REQUIRED ACTION: Write out again, exactly, the lines below starting at the one with "step s = .next s.idle := by" and ending at the one with "HALT_IDLE_TICKS once. -/".

---

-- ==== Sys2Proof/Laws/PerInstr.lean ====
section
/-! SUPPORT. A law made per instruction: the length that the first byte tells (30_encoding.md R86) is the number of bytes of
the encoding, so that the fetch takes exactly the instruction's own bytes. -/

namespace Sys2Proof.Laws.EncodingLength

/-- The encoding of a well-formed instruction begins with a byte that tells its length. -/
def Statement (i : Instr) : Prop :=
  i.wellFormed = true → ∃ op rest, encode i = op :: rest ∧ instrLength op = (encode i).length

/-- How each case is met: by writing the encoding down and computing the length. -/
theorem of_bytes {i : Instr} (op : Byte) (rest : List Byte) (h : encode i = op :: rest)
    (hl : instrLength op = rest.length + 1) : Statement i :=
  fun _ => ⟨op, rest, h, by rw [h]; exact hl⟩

---

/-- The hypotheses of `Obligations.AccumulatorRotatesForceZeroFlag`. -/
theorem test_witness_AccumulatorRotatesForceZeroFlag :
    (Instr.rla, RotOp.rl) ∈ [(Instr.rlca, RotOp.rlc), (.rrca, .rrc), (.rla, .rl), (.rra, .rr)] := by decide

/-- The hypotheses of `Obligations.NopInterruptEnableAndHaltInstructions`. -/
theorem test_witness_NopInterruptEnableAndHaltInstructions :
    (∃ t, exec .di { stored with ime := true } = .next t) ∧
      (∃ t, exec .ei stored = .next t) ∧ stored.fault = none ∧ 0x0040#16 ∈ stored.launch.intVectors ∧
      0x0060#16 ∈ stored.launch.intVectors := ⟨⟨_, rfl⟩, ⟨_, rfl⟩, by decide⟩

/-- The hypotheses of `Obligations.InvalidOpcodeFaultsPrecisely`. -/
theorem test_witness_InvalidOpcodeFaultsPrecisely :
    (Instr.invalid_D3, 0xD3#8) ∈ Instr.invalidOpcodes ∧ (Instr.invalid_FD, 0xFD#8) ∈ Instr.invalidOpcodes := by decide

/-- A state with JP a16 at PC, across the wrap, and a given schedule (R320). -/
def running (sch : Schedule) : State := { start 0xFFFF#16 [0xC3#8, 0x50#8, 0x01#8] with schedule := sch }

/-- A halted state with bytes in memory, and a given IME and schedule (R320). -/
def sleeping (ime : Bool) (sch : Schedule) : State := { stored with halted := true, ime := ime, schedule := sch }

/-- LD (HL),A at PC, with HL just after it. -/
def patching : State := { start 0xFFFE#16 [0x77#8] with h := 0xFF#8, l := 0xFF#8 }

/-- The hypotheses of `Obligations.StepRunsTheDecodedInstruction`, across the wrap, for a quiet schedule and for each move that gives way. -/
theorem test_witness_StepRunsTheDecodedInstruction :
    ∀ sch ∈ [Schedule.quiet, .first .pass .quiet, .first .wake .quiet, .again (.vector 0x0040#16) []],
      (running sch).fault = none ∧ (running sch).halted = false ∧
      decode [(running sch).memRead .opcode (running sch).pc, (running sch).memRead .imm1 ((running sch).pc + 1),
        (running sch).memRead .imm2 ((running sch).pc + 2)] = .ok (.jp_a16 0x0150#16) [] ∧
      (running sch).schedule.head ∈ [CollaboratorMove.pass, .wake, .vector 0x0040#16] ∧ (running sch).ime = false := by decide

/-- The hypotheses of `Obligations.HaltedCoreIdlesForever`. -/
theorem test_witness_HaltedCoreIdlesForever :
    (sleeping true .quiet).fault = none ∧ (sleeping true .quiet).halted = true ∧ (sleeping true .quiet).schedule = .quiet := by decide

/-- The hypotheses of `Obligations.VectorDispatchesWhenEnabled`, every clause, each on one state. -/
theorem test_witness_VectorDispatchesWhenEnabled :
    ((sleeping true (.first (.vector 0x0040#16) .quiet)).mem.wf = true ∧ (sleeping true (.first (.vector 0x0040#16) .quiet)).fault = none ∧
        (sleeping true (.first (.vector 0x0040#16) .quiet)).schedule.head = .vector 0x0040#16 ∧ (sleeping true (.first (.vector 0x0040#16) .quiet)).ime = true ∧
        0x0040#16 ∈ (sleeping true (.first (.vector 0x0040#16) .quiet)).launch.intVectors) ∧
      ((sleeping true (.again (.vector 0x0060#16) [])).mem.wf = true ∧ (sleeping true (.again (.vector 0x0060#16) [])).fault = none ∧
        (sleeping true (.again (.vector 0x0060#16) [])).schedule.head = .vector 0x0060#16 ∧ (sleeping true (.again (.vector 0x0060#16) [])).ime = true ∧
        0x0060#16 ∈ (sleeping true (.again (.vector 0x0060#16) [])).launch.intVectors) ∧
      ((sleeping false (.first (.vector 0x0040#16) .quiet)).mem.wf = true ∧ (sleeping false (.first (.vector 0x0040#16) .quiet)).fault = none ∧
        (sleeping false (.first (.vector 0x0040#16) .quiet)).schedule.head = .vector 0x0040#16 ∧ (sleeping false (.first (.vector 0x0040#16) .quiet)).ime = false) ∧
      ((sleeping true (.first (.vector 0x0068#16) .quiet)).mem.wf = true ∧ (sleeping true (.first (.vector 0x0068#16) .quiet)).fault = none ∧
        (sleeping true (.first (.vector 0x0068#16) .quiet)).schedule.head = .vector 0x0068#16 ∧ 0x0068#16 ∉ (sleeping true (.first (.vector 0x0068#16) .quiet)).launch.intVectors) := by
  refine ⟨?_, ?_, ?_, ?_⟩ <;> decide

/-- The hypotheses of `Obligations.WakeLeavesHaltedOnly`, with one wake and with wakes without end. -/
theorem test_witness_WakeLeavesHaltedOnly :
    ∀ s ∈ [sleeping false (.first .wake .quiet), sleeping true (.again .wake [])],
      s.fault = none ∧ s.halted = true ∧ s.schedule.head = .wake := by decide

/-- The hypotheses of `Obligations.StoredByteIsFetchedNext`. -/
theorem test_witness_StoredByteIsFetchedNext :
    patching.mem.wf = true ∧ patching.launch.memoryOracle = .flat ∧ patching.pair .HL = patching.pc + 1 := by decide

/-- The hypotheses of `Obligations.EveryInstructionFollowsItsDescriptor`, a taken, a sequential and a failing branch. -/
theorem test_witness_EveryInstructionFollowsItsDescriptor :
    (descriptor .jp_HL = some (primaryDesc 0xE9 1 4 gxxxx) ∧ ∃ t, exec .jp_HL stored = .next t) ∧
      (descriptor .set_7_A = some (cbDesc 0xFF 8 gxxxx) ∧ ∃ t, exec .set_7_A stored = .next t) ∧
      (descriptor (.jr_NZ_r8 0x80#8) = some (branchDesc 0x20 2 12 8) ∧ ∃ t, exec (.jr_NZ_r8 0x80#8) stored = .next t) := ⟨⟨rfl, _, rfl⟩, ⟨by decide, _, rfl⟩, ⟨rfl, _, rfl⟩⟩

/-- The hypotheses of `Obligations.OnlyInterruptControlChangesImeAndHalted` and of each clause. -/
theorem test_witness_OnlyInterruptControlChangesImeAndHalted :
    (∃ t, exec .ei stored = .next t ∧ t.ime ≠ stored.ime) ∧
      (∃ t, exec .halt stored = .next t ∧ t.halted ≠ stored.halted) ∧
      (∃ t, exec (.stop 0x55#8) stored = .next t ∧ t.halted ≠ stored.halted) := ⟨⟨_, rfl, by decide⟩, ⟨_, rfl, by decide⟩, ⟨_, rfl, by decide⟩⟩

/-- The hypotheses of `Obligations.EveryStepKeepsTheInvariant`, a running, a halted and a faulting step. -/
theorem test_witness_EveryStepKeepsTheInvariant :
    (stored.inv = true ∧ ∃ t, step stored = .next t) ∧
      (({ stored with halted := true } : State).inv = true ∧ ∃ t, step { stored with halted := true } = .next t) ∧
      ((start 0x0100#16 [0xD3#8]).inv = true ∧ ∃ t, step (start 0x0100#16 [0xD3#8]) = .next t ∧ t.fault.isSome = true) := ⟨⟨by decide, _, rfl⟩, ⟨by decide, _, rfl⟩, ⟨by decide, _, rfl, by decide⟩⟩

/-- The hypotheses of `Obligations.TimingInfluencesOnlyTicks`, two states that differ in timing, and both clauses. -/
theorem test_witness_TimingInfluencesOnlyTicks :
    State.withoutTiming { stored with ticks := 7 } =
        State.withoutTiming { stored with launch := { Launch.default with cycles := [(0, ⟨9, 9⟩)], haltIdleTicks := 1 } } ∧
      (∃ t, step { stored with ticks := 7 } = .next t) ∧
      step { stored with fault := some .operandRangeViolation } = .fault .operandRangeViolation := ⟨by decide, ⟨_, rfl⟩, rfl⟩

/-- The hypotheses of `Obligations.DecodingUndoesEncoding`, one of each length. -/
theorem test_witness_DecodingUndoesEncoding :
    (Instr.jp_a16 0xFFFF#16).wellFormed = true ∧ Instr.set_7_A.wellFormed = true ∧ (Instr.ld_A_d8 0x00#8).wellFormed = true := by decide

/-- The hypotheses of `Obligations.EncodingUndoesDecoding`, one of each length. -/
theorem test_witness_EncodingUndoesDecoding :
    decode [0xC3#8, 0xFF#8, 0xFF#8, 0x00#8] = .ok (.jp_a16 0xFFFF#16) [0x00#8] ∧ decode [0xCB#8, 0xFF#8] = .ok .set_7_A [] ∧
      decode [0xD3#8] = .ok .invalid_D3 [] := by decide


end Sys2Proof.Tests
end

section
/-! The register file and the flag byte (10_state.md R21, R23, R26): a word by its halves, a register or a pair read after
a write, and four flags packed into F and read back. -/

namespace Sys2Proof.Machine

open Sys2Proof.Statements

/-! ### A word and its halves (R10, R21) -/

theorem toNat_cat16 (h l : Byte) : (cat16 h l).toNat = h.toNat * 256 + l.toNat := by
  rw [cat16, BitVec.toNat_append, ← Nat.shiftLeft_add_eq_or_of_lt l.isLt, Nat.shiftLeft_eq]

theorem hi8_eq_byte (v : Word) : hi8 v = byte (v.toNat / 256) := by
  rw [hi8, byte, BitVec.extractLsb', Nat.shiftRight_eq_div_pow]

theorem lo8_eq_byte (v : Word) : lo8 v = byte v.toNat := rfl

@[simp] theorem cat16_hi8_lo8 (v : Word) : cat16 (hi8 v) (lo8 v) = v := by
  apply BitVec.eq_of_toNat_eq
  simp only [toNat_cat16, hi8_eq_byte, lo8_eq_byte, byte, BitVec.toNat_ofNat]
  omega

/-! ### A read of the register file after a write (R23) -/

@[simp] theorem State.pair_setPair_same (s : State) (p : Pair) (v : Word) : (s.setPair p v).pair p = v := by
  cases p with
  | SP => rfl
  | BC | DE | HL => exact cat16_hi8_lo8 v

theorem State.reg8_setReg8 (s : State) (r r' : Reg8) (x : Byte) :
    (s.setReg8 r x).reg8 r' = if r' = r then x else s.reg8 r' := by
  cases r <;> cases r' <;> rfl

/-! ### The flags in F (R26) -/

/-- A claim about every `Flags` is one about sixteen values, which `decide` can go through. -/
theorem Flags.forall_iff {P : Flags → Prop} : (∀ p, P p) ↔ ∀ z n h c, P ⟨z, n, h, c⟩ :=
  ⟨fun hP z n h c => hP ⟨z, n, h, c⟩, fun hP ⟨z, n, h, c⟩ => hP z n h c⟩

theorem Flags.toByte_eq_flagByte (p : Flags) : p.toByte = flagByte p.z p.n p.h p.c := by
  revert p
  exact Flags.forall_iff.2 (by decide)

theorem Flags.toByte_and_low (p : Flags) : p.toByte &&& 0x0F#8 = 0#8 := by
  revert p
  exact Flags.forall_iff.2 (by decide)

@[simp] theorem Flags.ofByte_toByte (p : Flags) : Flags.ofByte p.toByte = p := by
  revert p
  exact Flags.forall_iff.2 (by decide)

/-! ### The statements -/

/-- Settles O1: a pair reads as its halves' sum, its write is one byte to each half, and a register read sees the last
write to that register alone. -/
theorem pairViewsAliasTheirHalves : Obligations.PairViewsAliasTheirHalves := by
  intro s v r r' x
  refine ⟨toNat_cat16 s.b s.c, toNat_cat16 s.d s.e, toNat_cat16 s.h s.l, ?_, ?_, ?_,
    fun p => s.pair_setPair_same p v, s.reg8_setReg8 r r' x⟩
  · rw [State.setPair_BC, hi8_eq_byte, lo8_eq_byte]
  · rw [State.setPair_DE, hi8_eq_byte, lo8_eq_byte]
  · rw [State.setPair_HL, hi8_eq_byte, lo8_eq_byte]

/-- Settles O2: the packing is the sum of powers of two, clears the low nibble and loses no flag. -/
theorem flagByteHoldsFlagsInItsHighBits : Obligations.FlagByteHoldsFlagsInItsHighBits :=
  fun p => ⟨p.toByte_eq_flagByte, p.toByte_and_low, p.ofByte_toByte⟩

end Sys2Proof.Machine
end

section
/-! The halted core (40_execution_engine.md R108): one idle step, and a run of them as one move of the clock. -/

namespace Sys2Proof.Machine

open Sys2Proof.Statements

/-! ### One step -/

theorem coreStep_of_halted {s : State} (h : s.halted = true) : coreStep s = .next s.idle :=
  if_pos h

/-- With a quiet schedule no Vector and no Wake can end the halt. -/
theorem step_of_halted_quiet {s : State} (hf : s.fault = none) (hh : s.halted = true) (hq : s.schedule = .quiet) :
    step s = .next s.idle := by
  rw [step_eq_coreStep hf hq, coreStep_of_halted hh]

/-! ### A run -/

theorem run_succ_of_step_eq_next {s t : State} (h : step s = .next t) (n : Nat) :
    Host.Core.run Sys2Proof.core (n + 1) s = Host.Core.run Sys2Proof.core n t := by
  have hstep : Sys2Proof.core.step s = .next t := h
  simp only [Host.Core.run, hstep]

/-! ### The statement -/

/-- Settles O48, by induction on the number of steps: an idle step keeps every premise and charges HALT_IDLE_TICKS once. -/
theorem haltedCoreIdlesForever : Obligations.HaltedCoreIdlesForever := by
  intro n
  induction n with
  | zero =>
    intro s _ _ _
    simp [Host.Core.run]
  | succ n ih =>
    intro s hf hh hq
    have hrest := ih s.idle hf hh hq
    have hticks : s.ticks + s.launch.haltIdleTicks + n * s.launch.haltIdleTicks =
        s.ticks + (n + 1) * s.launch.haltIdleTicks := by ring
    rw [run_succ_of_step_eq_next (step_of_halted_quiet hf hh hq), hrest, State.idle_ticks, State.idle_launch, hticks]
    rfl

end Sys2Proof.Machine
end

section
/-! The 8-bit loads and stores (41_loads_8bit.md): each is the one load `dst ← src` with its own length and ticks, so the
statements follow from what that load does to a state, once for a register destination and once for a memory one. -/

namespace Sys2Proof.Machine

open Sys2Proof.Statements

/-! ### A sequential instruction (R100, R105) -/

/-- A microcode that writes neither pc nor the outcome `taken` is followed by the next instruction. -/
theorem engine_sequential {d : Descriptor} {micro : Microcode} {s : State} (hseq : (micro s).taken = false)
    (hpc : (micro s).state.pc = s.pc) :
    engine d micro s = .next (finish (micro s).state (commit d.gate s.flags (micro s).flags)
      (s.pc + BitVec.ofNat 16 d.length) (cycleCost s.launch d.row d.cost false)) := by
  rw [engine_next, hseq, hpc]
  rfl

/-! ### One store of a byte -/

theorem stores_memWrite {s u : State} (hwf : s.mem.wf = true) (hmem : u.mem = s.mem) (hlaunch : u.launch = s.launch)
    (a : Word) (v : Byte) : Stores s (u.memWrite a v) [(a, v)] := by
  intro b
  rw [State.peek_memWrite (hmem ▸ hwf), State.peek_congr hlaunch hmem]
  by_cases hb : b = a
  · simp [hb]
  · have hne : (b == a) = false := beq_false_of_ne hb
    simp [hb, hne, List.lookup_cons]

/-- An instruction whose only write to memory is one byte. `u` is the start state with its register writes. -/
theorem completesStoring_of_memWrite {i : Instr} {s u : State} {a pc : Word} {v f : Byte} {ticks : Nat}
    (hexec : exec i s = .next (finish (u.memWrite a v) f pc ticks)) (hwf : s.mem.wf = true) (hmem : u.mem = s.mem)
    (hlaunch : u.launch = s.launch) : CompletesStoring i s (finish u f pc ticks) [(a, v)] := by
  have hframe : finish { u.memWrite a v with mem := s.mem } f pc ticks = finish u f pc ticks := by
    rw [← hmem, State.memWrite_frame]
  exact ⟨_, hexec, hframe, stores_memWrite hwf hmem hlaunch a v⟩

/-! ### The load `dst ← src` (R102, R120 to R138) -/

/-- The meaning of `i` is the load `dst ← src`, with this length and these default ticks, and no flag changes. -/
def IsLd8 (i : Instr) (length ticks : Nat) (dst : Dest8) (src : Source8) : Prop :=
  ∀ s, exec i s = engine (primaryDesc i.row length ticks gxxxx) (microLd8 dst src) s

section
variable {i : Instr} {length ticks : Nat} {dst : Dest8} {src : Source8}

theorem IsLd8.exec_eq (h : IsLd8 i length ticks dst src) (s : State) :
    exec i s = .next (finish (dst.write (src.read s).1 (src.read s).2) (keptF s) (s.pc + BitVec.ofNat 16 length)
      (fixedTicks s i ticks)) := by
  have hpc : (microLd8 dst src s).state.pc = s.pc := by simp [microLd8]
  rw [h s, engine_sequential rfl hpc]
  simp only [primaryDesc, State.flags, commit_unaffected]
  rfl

---

FINAL ANSWER:
    step s = .next s.idle := by
  rw [step_eq_coreStep hf hq, coreStep_of_halted hh]

/-! ### A run -/

theorem run_succ_of_step_eq_next {s t : State} (h : step s = .next t) (n : Nat) :
    Host.Core.run Sys2Proof.core (n + 1) s = Host.Core.run Sys2Proof.core n t := by
  have hstep : Sys2Proof.core.step s = .next t := h
  simp only [Host.Core.run, hstep]

/-! ### The statement -/

/-- Settles O48, by induction on the number of steps: an idle step keeps every premise and charges HALT_IDLE_TICKS once. -/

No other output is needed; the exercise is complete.